Saved entries
++++++++++
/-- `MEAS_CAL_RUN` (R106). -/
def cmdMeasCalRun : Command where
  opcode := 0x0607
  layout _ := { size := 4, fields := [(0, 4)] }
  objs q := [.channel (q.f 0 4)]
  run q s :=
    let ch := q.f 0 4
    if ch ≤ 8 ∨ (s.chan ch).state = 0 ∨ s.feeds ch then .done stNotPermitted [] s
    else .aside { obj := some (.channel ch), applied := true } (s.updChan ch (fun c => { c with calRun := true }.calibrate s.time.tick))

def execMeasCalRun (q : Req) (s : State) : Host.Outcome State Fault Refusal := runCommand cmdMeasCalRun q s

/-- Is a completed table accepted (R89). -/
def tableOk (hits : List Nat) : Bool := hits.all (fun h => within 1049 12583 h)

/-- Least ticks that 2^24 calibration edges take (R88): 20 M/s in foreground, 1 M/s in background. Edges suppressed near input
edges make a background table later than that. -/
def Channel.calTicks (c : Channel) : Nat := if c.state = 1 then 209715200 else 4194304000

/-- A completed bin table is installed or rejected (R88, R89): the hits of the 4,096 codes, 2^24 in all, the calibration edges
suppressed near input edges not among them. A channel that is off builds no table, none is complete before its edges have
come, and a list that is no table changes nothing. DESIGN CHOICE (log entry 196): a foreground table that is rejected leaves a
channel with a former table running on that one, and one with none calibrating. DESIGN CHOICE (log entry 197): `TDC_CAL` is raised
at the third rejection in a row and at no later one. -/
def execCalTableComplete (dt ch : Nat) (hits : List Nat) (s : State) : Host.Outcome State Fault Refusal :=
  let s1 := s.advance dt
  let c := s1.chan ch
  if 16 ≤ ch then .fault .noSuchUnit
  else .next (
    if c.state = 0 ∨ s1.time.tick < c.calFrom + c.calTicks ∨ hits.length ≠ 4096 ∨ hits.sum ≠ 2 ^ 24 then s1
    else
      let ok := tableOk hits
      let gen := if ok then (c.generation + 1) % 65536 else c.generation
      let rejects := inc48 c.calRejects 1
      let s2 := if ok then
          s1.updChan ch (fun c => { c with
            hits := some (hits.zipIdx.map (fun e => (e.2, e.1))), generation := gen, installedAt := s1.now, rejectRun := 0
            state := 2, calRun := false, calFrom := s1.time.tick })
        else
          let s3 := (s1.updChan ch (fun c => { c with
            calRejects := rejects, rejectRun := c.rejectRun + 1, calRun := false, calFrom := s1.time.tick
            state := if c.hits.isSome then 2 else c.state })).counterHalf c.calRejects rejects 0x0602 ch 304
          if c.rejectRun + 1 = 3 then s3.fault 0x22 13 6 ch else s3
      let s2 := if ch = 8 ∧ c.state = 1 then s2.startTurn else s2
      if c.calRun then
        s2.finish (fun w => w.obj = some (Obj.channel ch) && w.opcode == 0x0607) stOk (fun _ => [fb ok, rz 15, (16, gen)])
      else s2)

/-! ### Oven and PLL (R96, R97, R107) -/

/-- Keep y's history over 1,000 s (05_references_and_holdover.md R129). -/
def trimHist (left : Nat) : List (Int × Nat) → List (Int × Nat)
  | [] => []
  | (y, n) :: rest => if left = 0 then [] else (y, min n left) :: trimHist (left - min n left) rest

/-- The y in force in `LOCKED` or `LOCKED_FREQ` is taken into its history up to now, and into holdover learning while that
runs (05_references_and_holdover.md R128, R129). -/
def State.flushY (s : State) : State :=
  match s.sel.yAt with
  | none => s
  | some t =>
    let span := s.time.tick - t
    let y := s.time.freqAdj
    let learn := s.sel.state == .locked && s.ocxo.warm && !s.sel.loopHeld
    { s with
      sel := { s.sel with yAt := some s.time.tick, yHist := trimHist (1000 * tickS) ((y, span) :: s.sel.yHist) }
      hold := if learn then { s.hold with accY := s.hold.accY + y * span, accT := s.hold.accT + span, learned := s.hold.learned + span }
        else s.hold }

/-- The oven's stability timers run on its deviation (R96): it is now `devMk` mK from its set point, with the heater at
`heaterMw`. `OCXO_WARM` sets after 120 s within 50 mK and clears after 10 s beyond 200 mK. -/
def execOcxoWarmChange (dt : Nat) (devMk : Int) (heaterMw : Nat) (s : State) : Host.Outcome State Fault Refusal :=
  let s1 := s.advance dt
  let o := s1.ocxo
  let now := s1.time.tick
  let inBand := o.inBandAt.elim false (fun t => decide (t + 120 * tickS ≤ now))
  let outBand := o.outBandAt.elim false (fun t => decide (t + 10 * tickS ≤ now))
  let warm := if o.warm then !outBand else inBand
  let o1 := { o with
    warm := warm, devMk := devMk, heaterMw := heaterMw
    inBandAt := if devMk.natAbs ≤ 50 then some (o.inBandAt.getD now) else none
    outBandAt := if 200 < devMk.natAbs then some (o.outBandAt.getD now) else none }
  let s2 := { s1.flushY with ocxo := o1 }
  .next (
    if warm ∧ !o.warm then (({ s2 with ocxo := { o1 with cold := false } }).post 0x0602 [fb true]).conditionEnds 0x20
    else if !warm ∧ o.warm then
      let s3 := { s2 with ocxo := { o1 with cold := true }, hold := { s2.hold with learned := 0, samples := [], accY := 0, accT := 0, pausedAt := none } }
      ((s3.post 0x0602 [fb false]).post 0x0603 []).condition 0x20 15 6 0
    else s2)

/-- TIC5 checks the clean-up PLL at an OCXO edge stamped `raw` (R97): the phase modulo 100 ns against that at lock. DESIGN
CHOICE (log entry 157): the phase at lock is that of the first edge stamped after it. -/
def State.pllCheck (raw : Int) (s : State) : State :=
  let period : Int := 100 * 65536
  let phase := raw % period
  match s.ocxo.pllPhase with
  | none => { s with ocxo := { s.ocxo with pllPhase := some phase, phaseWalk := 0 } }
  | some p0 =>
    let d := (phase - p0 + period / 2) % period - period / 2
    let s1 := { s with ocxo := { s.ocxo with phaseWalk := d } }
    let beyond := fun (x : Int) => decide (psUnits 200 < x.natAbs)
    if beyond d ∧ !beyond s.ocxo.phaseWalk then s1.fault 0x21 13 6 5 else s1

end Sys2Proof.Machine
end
++++++++++
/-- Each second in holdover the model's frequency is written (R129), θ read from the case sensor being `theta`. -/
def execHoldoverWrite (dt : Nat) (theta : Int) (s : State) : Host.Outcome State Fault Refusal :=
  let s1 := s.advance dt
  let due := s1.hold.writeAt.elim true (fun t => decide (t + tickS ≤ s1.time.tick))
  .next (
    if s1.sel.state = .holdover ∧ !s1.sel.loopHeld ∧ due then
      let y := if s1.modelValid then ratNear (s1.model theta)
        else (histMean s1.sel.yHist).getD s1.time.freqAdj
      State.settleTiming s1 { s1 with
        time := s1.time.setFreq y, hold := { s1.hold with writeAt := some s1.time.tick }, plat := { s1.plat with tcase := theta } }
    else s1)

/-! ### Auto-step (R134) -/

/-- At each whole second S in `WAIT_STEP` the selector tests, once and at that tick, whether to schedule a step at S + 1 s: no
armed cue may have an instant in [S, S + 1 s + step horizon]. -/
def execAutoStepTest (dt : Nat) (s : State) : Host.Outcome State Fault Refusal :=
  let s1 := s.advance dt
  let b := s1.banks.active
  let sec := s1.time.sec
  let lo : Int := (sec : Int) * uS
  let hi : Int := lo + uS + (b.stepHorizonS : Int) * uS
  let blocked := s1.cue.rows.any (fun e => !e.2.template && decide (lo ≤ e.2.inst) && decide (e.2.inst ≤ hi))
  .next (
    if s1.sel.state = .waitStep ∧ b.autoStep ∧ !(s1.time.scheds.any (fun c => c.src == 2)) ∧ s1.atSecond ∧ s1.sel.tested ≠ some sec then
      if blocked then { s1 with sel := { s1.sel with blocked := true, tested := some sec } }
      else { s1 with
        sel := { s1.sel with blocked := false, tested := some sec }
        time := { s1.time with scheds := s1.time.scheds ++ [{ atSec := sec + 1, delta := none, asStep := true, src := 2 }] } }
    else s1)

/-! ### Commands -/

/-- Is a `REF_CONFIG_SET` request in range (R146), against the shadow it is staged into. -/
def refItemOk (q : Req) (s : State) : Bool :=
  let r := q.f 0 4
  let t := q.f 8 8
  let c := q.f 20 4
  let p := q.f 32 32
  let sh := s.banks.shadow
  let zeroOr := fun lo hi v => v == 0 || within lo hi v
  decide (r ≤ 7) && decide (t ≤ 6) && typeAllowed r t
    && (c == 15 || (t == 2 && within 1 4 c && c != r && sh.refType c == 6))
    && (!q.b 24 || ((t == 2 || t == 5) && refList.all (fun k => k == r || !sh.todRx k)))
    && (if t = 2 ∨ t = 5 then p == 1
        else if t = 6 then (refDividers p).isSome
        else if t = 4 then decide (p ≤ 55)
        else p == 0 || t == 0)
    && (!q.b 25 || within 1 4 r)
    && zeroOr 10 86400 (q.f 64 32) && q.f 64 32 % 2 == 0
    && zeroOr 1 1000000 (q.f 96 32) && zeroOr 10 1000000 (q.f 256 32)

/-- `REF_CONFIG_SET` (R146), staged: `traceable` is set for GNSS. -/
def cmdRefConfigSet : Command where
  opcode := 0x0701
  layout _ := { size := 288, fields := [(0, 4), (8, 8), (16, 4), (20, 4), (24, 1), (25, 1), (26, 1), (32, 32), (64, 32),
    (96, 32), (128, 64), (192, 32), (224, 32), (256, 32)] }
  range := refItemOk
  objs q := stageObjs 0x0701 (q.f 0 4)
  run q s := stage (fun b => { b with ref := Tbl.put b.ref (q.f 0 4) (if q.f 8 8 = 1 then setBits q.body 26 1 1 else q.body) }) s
++++++++++
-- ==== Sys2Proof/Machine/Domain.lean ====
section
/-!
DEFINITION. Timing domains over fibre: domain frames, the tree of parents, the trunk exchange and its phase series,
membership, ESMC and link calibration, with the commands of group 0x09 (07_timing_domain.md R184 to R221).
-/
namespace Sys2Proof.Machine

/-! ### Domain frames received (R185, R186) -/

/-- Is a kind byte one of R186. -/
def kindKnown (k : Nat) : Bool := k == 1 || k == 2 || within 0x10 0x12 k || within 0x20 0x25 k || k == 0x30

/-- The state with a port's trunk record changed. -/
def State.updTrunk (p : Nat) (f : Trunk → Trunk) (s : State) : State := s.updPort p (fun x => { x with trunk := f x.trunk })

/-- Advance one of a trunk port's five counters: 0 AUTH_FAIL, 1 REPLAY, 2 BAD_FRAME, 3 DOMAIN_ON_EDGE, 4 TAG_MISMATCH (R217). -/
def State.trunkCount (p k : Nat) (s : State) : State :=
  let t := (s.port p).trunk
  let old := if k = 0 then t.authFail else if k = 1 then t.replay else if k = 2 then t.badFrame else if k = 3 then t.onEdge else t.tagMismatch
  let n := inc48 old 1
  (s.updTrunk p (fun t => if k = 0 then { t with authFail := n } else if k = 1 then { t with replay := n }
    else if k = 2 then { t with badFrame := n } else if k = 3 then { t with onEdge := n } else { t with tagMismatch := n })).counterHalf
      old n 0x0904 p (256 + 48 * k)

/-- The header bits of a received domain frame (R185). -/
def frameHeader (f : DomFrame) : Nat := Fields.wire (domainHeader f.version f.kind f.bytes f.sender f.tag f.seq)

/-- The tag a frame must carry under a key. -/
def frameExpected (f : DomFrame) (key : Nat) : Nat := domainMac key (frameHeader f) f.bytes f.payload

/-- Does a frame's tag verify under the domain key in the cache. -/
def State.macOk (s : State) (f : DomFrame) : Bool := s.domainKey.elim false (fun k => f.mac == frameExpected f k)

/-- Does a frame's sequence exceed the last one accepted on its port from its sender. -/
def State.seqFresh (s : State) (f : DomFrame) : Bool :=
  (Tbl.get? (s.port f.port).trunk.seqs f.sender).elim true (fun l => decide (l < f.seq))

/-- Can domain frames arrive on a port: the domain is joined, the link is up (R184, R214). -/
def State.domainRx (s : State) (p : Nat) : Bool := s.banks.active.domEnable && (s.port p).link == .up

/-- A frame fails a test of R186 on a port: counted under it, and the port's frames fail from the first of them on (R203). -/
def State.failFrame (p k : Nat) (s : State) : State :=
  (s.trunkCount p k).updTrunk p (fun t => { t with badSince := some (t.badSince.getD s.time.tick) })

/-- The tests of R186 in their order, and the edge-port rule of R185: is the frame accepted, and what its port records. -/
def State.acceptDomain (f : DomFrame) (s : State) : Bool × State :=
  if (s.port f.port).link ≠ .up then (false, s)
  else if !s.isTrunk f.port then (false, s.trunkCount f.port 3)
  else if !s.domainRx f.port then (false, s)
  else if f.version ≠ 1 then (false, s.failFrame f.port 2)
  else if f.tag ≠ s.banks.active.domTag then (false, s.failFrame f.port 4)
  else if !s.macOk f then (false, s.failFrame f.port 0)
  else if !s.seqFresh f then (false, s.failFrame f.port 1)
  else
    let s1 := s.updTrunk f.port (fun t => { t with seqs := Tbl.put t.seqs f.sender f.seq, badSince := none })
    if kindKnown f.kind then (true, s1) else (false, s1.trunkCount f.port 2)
++++++++++
EXERCISE INSTRUCTIONS = From the line holding "else if !s.macOk" to the line holding "if kindKnown f.kind", inclusive, restate each line above exactly as written.

TASK SOLUTION =
  else if !s.macOk f then (false, s.failFrame f.port 0)
  else if !s.seqFresh f then (false, s.failFrame f.port 1)
  else
    let s1 := s.updTrunk f.port (fun t => { t with seqs := Tbl.put t.seqs f.sender f.seq, badSince := none })
    if kindKnown f.kind then (true, s1) else (false, s1.trunkCount f.port 2)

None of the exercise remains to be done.